#### Available data

/-! ### Stopping (R208, R209, R193) -/

/-- A stepper freezes its address at the next current tick (R209, R400). -/
def freezeStepper (a : Fin 112) (s : State) : State :=
  let s := if s.axes[a].regs.spVel ≠ 0 then markUncertain a s else s
  let s := modAxis a (fun ax => { endFollow ax with
    move := none, next := none, ramp := none, regs := { ax.regs with spVel := 0, spAcc := 0 } }) s
  match axisTile a with
  | some t => modTile t (fun tl => { tl with sv := { tl.sv with frozen := true } }) s
  | none => s

/-- AXIS_DISABLE: a moving axis makes a STOP ramp first; a stepper, or an axis at standstill, is disabled at once. -/
def applyAxisDisable (p : Packet) (s : State) : State :=
  let a := axOf p
  let ax := s.axes[a]
  if !ax.enabled then s
  else if isStepper s a || ax.holdSince.isSome || (ax.regs.spVel = 0 && ax.regs.spAcc = 0) then disableAxis a s
  else
    let s := failHoming a 4 s
    modAxis a (fun ax => { ax with
      stopping := true
      ramp := match ax.ramp with
        | some r => some { r with disable := true }
        | none => some { dec := ax.regs.decStop, j := ax.regs.jStop, fault := false, disable := true } }) s
def stAxisDisable : StageOp := { d := axisOp 0x0407 .b .mode 0, apply := applyAxisDisable }
/-- AXIS_DISABLE (R208, R209). -/
def execAxisDisable (p : Packet) (s : State) : Host.Outcome State Fault Refusal := .next (stageRequest stAxisDisable p s)

/-! ### Profile moves (R190 to R195) -/

/-- A named limit: 0 for the maximum, else within it. -/
def namedStatus (ax : Axis) (u most : Fix) : BitVec 16 :=
  if u = 0 then Status.ok
  else match toMagnitude ax u with
    | none => Status.valueOutOfRange
    | some c =>
      if c = 0 || decide ((2 ^ 79 : Int) < c.toInt) then Status.paramRange
      else if most.toInt < c.toInt then Status.limitExceedsAxis else Status.ok
/-- A named limit already in counts, against the maximum now in force. -/
def namedStill (c most : Fix) : BitVec 16 := if most.toInt < c.toInt then Status.limitExceedsAxis else Status.ok
/-- What refuses a profile move whatever its target (R193); a STOP that takes the axis from its source at this pour governs (R210). -/
def profileStatus (ax : Axis) : BitVec 16 :=
  if !ax.enabled then Status.axisNotEnabled
  else if axisStops ax then Status.axisStopping
  else if ax.source ≠ 0 then Status.axisFollowing
  else if ax.home.isSome then Status.axisHoming
  else Status.ok
/-- A motor identification refuses moves, homing and mode commands (R381). -/
def identStatus (s : State) (a : Fin 112) : BitVec 16 := if identifying s a then Status.axisIdentifying else Status.ok
/-- A motion in the direction of an active limit input (R201). -/
def towardLimit (ax : Axis) (d : Int) : Bool := (decide (0 < d) && ax.limitPos) || (decide (d < 0) && ax.limitNeg)

def acceptMovePosition (p : Packet) (s : State) : BitVec 16 :=
  let ax := axReg p s
  let m := maxima ax
  if !parIn p 3 0 1 || !parIn p 4 0 3 then Status.paramRange
  else if (toCounts ax (par96 p 0)).isNone then Status.valueOutOfRange
  else firstBad [namedStatus ax (par96 p 7) m.v, namedStatus ax (par96 p 10) m.a, namedStatus ax (par96 p 13) m.dec,
    namedStatus ax (par96 p 16) m.j]
def convMovePosition (p : Packet) (s : State) : Packet :=
  let ax := axReg p s
  convMag ax (convPar 0 ax p) [7, 10, 13, 16]
def positionMove (p : Packet) : Move :=
  { kind := .position, target := par96 p 0, rel := parBool p 3, dir := parBits p 4 2, turns := par64 p 5
    v := par96 p 7, a := par96 p 10, dec := par96 p 13, j := par96 p 16 }
/-- The end of a position move on the set-point's own scale. -/
def moveEnd (ax : Axis) (m : Move) : Int := ax.regs.spPos.toInt + moveTravel ax m
/-- The axis as a move that takes effect at this pour finds it: the set-point that the profile before it gives there (R191). -/
def atStart (a : Fin 112) (s : State) : Axis := (profilePour a (modAxis a (fun ax => { ax with next := none }) s)).axes[a]
/-- What is wrong with a position target (R182, R194, R195, R201). -/
def targetStatus (ax : Axis) (m : Move) : BitVec 16 :=
  let e := moveEnd ax m
  if !m.rel && m.dir = 3 && (!ax.regs.kind || ax.turnsSaturated) then Status.axisKindMismatch
  else if ax.regs.kind && !m.rel && (decide (m.target.toInt < 0) || decide (modRaw ax ≤ m.target.toInt)) then Status.valueOutOfRange
  else if !ax.regs.kind && (decide (e < linMin) || decide (linMax < e)) then Status.valueOutOfRange
  else if softOn ax && (decide (e < softLo ax) || decide (softHi ax < e)) then Status.valueOutOfRange
  else if towardLimit ax (moveTravel ax m) then Status.limitActive
  else Status.ok
def checkMovePosition (p : Packet) (s : State) : BitVec 16 :=
  let ax := axReg p s
  let m := maxima ax
  firstBad [identStatus s (axOf p), profileStatus ax, namedStill (par96 p 7) m.v, namedStill (par96 p 10) m.a, namedStill (par96 p 13) m.dec,
    namedStill (par96 p 16) m.j, targetStatus (atStart (axOf p) s) (positionMove p)]
/-- The move takes effect at the coming pour. -/
def startMove (a : Fin 112) (m : Move) (s : State) : State := modAxis a (fun ax => { ax with next := some m }) s
def stMovePosition : StageOp :=
  { d := axisOp 0x0408 .b .mode 19, accept := acceptMovePosition, conv := convMovePosition, check := checkMovePosition
    apply := fun p s => startMove (axOf p) (positionMove p) s }
/-- MOVE_POSITION (R190 to R195). -/
def execMovePosition (p : Packet) (s : State) : Host.Outcome State Fault Refusal := .next (stageRequest stMovePosition p s)

def acceptMoveVelocity (p : Packet) (s : State) : BitVec 16 :=
  let ax := axReg p s
  let m := maxima ax
  match toMagnitude ax (par96 p 0) with
  | none => Status.valueOutOfRange
  | some v =>
    if m.v.toInt < v.toInt then Status.limitExceedsAxis
    else firstBad [namedStatus ax (par96 p 3) m.a, namedStatus ax (par96 p 6) m.dec, namedStatus ax (par96 p 9) m.j]
def velocityMove (p : Packet) : Move :=
  { kind := .velocity, target := par96 p 0, v := 0, a := par96 p 3, dec := par96 p 6, j := par96 p 9 }
def checkMoveVelocity (p : Packet) (s : State) : BitVec 16 :=
  let ax := axReg p s
  let m := maxima ax
  firstBad [identStatus s (axOf p), profileStatus ax, namedStill (fixRaw ((par96 p 0).toInt.natAbs : Int)) m.v, namedStill (par96 p 3) m.a,
    namedStill (par96 p 6) m.dec, namedStill (par96 p 9) m.j,
    if towardLimit ax (par96 p 0).toInt then Status.limitActive else Status.ok]
def stMoveVelocity : StageOp :=
  { d := axisOp 0x0409 .b .mode 12, accept := acceptMoveVelocity
    conv := fun p s => convMag (axReg p s) (convPar 0 (axReg p s) p) [3, 6, 9]
    check := checkMoveVelocity, apply := fun p s => startMove (axOf p) (velocityMove p) s }
/-- MOVE_VELOCITY (R190 to R195). -/
def execMoveVelocity (p : Packet) (s : State) : Host.Outcome State Fault Refusal := .next (stageRequest stMoveVelocity p s)

def acceptMoveStop (p : Packet) (s : State) : BitVec 16 :=
  let ax := axReg p s
  let m := maxima ax
  firstBad [namedStatus ax (par96 p 0) m.dec, namedStatus ax (par96 p 3) m.j]
def checkMoveStop (p : Packet) (s : State) : BitVec 16 :=
  let ax := axReg p s
  firstBad [if ax.enabled then Status.ok else Status.axisNotEnabled, namedStill (par96 p 0) ax.regs.decMax,
    namedStill (par96 p 3) ax.regs.jMax]
/-- MOVE_STOP: it ends homing, a following or another source; a STOP already in force governs; a stepper freezes. -/
def applyMoveStop (p : Packet) (s : State) : State :=
  let a := axOf p
  let ax := s.axes[a]
  let s := match axisTile a with
    | some t => abortIdent t s
    | none => s
  if axisStops ax then s
  else if ax.home.isSome then homeFail a 4 s
  else if isStepper s a then freezeStepper a s
  else if ax.source ≠ 0 then modAxis a (toProfile false (par96 p 0) (par96 p 3)) s
  else startMove a { kind := .stop, target := 0, v := 0, a := 0, dec := par96 p 0, j := par96 p 3 } s
def stMoveStop : StageOp :=
  { d := { axisOp 0x040A .b .mode 6 with prio := true }, accept := acceptMoveStop
    conv := fun p s => convMag (axReg p s) p [0, 3]
    check := checkMoveStop, apply := applyMoveStop }
/-- MOVE_STOP (R191, R193, R209). -/
def execMoveStop (p : Packet) (s : State) : Host.Outcome State Fault Refusal := .next (stageRequest stMoveStop p s)

/-! ### Homing (R198 to R207) -/

def acceptHomeConfig (p : Packet) (s : State) : BitVec 16 :=
  let ax := axReg p s
  if !parIn p 0 0 12 || !parIn p 17 0 1000 || !parIn p 18 1 1000 then Status.paramRange
  else if (toCounts ax (par96 p 1)).isNone then Status.valueOutOfRange
  else limitsStatus ax p [4, 7, 10]
def applyHomeConfig (p : Packet) (s : State) : State :=
  modAxis (axOf p) (fun ax => { ax with regs := { ax.regs with
    homeMethod := parBits p 0 4, homeValue := par96 p 1, vSearch := par96 p 4, vCreep := par96 p 7, aHome := par96 p 10
    backoff := par64 p 13, maxTravel := par64 p 15, iHome := parBits p 17 10, tHs := parBits p 18 10 } }) s
def stHomeConfig : StageOp :=
  { d := axisOp 0x040B .b .yes 19, accept := acceptHomeConfig
    conv := fun p s => convMag (axReg p s) (convPar 1 (axReg p s) p) [4, 7, 10]
    apply := applyHomeConfig }
/-- HOME_CONFIG (R198). -/
def execHomeConfig (p : Packet) (s : State) : Host.Outcome State Fault Refusal := .next (stageRequest stHomeConfig p s)

/-- The axis has no encoder angle: its position comes from the observer (R373). -/
def sensorless (s : State) (a : Fin 112) : Bool :=
  match axisTile a with
  | some t => s.tiles[t].regs.mode = 1 && s.tiles[t].foc.regs.angleSrc
  | none => false
/-- The input, index or feedback that a method needs is there (R198, R373). -/
def methodAvailable (s : State) (a : Fin 112) (m : Nat) : Bool :=
  let ax := s.axes[a]
  match axisTile a with
  | none => m = 11
  | some t =>
    let en := s.encs[tileEnc t].regs
    let edge := !sensorless s a
    if m = 1 || m = 2 then edge && ax.regs.homeSrc ≠ 0
    else if m = 3 || m = 4 then edge && ax.regs.homeSrc ≠ 0 && en.zEn
    else if m = 5 then edge && ax.regs.limPosSrc ≠ 0
    else if m = 6 then edge && ax.regs.limNegSrc ≠ 0
    else if m = 7 || m = 8 then edge && en.zEn
    else if m = 9 || m = 10 then s.tiles[t].regs.mode ≠ 0
    else if m = 11 then true
    else m = 12 && en.fbSrc = 2
/-- The axis publishes a master entry in the plan in force (R206). -/
def publishes (s : State) (a : Fin 112) : Bool := (planAxes s.link.plan).any fun x => x.val = a.val
def checkHomeStart (p : Packet) (s : State) : BitVec 16 :=
  let a := axOf p
  let ax := s.axes[a]
  let m := ax.regs.homeMethod.toNat
  if identifying s a then Status.axisIdentifying
  else if publishes s a then Status.axisPublished
  else if !methodAvailable s a m then Status.axisKindMismatch
  else if m ≤ 10 then profileStatus ax
  else if ax.home.isSome then Status.axisHoming
  else if axisStops ax then Status.axisStopping
  else if m = 11 && (ax.regs.spVel ≠ 0 || ax.regs.actVel ≠ 0) then Status.axisMoving
  else Status.ok
/-- The absolute reading in 2^-32 counts of the axis: a closed stepper's is converted to addresses (R198, R401). -/
def absPosition (s : State) (t : Fin 16) : Int :=
  let r := s.tiles[t].sv.regs
  let c := s.encs[tileEnc t].regs.absCount.toInt
  if s.tiles[t].regs.mode = 2 && s.loops[tileLoop t 0].regs.programId = 0x11 then
    c * r.stepEncNum.toNat * 2 ^ 32 / (max 1 r.stepEncDen.toNat : Nat)
  else c * 2 ^ 32
/-- Rated current of the axis in current units (R202). -/
def ratedCurrent (s : State) (a : Fin 112) : Word :=
  match axisTile a with
  | some t =>
    let tl := s.tiles[t]
    if tl.regs.mode = 1 then tl.foc.regs.iMax else if tl.regs.mode = 2 then tl.sv.regs.iRun else tl.sv.regs.iCoilMax
  | none => 0
/-- The reference has no edge of its own: it is latched here and now at a position (methods 9 to 12). -/
def latchHere (pos : Int) (s : State) (h : HomeRun) : HomeRun :=
  { h with known := some (fixRaw pos), edgeDt := s.dt, latchedAt := some s.dt }
def applyHomeStart (p : Packet) (s : State) : State :=
  let a := axOf p
  let ax := s.axes[a]
  let m := ax.regs.homeMethod.toNat
  let u := unwrapped ax
  let h : HomeRun := { method := ax.regs.homeMethod, dirPos := m % 2 = 1, passStart := fixRaw u, rated := ratedCurrent s a }
  let start (h : HomeRun) (ph : BitVec 4) (s : State) : State :=
    modAxis a (fun ax => { ax with
      homed := false, home := some h, move := none, next := none, limitsDeferred := false, atIHome := false, regs := { ax.regs with homePhase := ph, homeFailCause := 0 } }) s
  if m ≤ 4 && inputActive s ax ax.regs.homeSrc 2 then start h 1 s
  else if m ≤ 10 then start h 2 s
  else if m = 11 then start (latchHere u s h) 5 s
  else
    let en := s.encs.getD a.val {}
    let abs := match axisTile a with
      | some t => absPosition s t
      | none => 0
    if en.absOk then start (latchHere (u - abs) s h) 5 s
    else homeFail a 6 (start h 5 s)
def stHomeStart : StageOp := { d := axisOp 0x040C .b .mode 0, check := checkHomeStart, apply := applyHomeStart }
/-- HOME_START (R198 to R207). -/
def execHomeStart (p : Packet) (s : State) : Host.Outcome State Fault Refusal := .next (stageRequest stHomeStart p s)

########

## Work instructions
Above are the records; copy exactly the lines from the one with "def applyHomeStart (p" through the final line.

## Solution below
def applyHomeStart (p : Packet) (s : State) : State :=
  let a := axOf p
  let ax := s.axes[a]
  let m := ax.regs.homeMethod.toNat
  let u := unwrapped ax
  let h : HomeRun := { method := ax.regs.homeMethod, dirPos := m % 2 = 1, passStart := fixRaw u, rated := ratedCurrent s a }
  let start (h : HomeRun) (ph : BitVec 4) (s : State) : State :=
    modAxis a (fun ax => { ax with
      homed := false, home := some h, move := none, next := none, limitsDeferred := false, atIHome := false, regs := { ax.regs with homePhase := ph, homeFailCause := 0 } }) s
  if m ≤ 4 && inputActive s ax ax.regs.homeSrc 2 then start h 1 s
  else if m ≤ 10 then start h 2 s
  else if m = 11 then start (latchHere u s h) 5 s
  else
    let en := s.encs.getD a.val {}
    let abs := match axisTile a with
      | some t => absPosition s t
      | none => 0
    if en.absOk then start (latchHere (u - abs) s h) 5 s
    else homeFail a 6 (start h 5 s)
def stHomeStart : StageOp := { d := axisOp 0x040C .b .mode 0, check := checkHomeStart, apply := applyHomeStart }
/-- HOME_START (R198 to R207). -/
def execHomeStart (p : Packet) (s : State) : Host.Outcome State Fault Refusal := .next (stageRequest stHomeStart p s)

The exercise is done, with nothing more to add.